Więc jak mówili ludzie żyjący w tamtych czasach – wraca nowe.
30 czerwca 2011 o 13:44
Ale to już nawet nie jest komunizm, polska scena polityczna dzieli się na pragmatyków lewicowych(SLD,PSL) i pragmatyków prawicowych(PO,PIS,PJN itd). SLD ma pomysł by obciąć wszystkim ulgi podatkowe… no chyba to nie ma za bardzo nic wspólnego z ideologią tzw „lewicy”.Tak jak już ktoś zauważył, dzisiaj pojedynki na polu „lewica”-”prawica” to pojedynki o aborcje i inne tego typu kw. społeczno-moralne , tak czy inaczej w kw. gospodarczych wszystkie partie mają taki sam program.
2 lipca 2011 o 19:37
Krótko i treściwie. Czerwone mendy wciąż lubią się komuś nadstawiać.
19 listopada 2011 o 20:03
Polska prezydencja znaczy mniej niż zero, Iwiński jest po prostu pro europejski i potwierdził oczywistą oczywistość. Nie tak dawno sam Przewodniczący Buzek zapytany przez pseudo dziennikarza o możliwość konfliktów w Europie z powodu kryzysu i podziału kasy czy raczej odpowiedzialności stwierdził, że tak jest taka możliwość.

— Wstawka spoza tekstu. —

/-! ## `modInst` leaves every other field -/

@[simp] theorem State.modInst_cx (n : Nat) (f : Inst → Inst) : (s.modInst n f).cx = s.cx := rfl
@[simp] theorem State.modInst_others (n : Nat) (f : Inst → Inst) : (s.modInst n f).others = s.others := rfl
@[simp] theorem State.modInst_cores (n : Nat) (f : Inst → Inst) : (s.modInst n f).cores = s.cores := rfl
@[simp] theorem State.modInst_clusters (n : Nat) (f : Inst → Inst) : (s.modInst n f).clusters = s.clusters := rfl
@[simp] theorem State.modInst_parts (n : Nat) (f : Inst → Inst) : (s.modInst n f).parts = s.parts := rfl
@[simp] theorem State.modInst_cmap (n : Nat) (f : Inst → Inst) : (s.modInst n f).cmap = s.cmap := rfl
@[simp] theorem State.modInst_mem (n : Nat) (f : Inst → Inst) : (s.modInst n f).mem = s.mem := rfl
@[simp] theorem State.modInst_poison (n : Nat) (f : Inst → Inst) : (s.modInst n f).poison = s.poison := rfl
@[simp] theorem State.modInst_ecc (n : Nat) (f : Inst → Inst) : (s.modInst n f).ecc = s.ecc := rfl
@[simp] theorem State.modInst_home (n : Nat) (f : Inst → Inst) : (s.modInst n f).home = s.home := rfl
@[simp] theorem State.modInst_variant (n : Nat) (f : Inst → Inst) : (s.modInst n f).variant = s.variant := rfl
@[simp] theorem State.modInst_bads (n : Nat) (f : Inst → Inst) : (s.modInst n f).bads = s.bads := rfl
@[simp] theorem State.modInst_atoms (n : Nat) (f : Inst → Inst) : (s.modInst n f).atoms = s.atoms := rfl
@[simp] theorem State.modInst_kernels (n : Nat) (f : Inst → Inst) : (s.modInst n f).kernels = s.kernels := rfl
@[simp] theorem State.modInst_cdq (n : Nat) (f : Inst → Inst) : (s.modInst n f).cdq = s.cdq := rfl
@[simp] theorem State.modInst_msgs (n : Nat) (f : Inst → Inst) : (s.modInst n f).msgs = s.msgs := rfl
@[simp] theorem State.modInst_events (n : Nat) (f : Inst → Inst) : (s.modInst n f).events = s.events := rfl
@[simp] theorem State.modInst_gates (n : Nat) (f : Inst → Inst) : (s.modInst n f).gates = s.gates := rfl
@[simp] theorem State.modInst_queues (n : Nat) (f : Inst → Inst) : (s.modInst n f).queues = s.queues := rfl
@[simp] theorem State.modInst_handles (n : Nat) (f : Inst → Inst) : (s.modInst n f).handles = s.handles := rfl
@[simp] theorem State.modInst_msix (n : Nat) (f : Inst → Inst) : (s.modInst n f).msix = s.msix := rfl
@[simp] theorem State.modInst_links (n : Nat) (f : Inst → Inst) : (s.modInst n f).links = s.links := rfl
@[simp] theorem State.modInst_power (n : Nat) (f : Inst → Inst) : (s.modInst n f).power = s.power := rfl
@[simp] theorem State.modInst_ras (n : Nat) (f : Inst → Inst) : (s.modInst n f).ras = s.ras := rfl
@[simp] theorem State.modInst_time (n : Nat) (f : Inst → Inst) : (s.modInst n f).time = s.time := rfl
@[simp] theorem State.modInst_free (n : Nat) (f : Inst → Inst) : (s.modInst n f).free = s.free := rfl
@[simp] theorem State.modInst_agenda (n : Nat) (f : Inst → Inst) : (s.modInst n f).agenda = s.agenda := rfl
@[simp] theorem State.modInst_late (n : Nat) (f : Inst → Inst) : (s.modInst n f).late = s.late := rfl
@[simp] theorem State.modInst_opened (n : Nat) (f : Inst → Inst) : (s.modInst n f).opened = s.opened := rfl
@[simp] theorem State.modInst_walking (n : Nat) (f : Inst → Inst) : (s.modInst n f).walking = s.walking := rfl
@[simp] theorem State.modInst_walkCache (n : Nat) (f : Inst → Inst) : (s.modInst n f).walkCache = s.walkCache := rfl
@[simp] theorem State.modInst_expanded (n : Nat) (f : Inst → Inst) : (s.modInst n f).expanded = s.expanded := rfl
@[simp] theorem State.modInst_forms (n : Nat) (f : Inst → Inst) : (s.modInst n f).forms = s.forms := rfl
@[simp] theorem State.modInst_nextBad (n : Nat) (f : Inst → Inst) : (s.modInst n f).nextBad = s.nextBad := rfl
@[simp] theorem State.modInst_nextKernel (n : Nat) (f : Inst → Inst) : (s.modInst n f).nextKernel = s.nextKernel := rfl
@[simp] theorem State.modInst_relocs (n : Nat) (f : Inst → Inst) : (s.modInst n f).relocs = s.relocs := rfl
@[simp] theorem State.modInst_nextInst (n : Nat) (f : Inst → Inst) : (s.modInst n f).nextInst = s.nextInst := rfl
@[simp] theorem State.modInst_nextPkt (n : Nat) (f : Inst → Inst) : (s.modInst n f).nextPkt = s.nextPkt := rfl
@[simp] theorem State.modInst_spilled (n : Nat) (f : Inst → Inst) : (s.modInst n f).spilled = s.spilled := rfl
@[simp] theorem State.modInst_bar2 (n : Nat) (f : Inst → Inst) : (s.modInst n f).bar2 = s.bar2 := rfl
@[simp] theorem State.modInst_aer (n : Nat) (f : Inst → Inst) : (s.modInst n f).aer = s.aer := rfl
@[simp] theorem State.modInst_aerCor (n : Nat) (f : Inst → Inst) : (s.modInst n f).aerCor = s.aerCor := rfl
@[simp] theorem State.modInst_hostReads (n : Nat) (f : Inst → Inst) : (s.modInst n f).hostReads = s.hostReads := rfl
@[simp] theorem State.modInst_routes (n : Nat) (f : Inst → Inst) : (s.modInst n f).routes = s.routes := rfl
@[simp] theorem State.modInst_winbase (n : Nat) (f : Inst → Inst) : (s.modInst n f).winbase = s.winbase := rfl
@[simp] theorem State.modInst_replies (n : Nat) (f : Inst → Inst) : (s.modInst n f).replies = s.replies := rfl
@[simp] theorem State.modInst_endSeq (n : Nat) (f : Inst → Inst) : (s.modInst n f).endSeq = s.endSeq := rfl
@[simp] theorem State.modInst_hostWrites (n : Nat) (f : Inst → Inst) : (s.modInst n f).hostWrites = s.hostWrites := rfl
@[simp] theorem State.modInst_keytab (n : Nat) (f : Inst → Inst) : (s.modInst n f).keytab = s.keytab := rfl
@[simp] theorem State.modInst_krels (n : Nat) (f : Inst → Inst) : (s.modInst n f).krels = s.krels := rfl
@[simp] theorem State.modInst_timeRead (n : Nat) (f : Inst → Inst) : (s.modInst n f).timeRead = s.timeRead := rfl
@[simp] theorem State.modInst_turn (n : Nat) (f : Inst → Inst) : (s.modInst n f).turn = s.turn := rfl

Następnie padło zdanie o państwach narodowych, że przecież taka była idea gdy rodziła się EU, proszę spojrzeć na wszystkie konflikty w Europie powodowane odrębnymi interesami poszczególnych państw. Ja osobiście kojarzę te konflikty raczej z prowokacjami i kryzysem finansowym. Tamte przyczynki do konfliktów nie różnią się wiele od dzisiejszych pretekstów.Unia chce nam wmówić, że ona jako całość nie ma żadnego osobistego interesu do zrobienia, a w kupie po prostu razniej : ) a tą „kupą” zarządzać mają wolontariusze z Francji i Niemiec ?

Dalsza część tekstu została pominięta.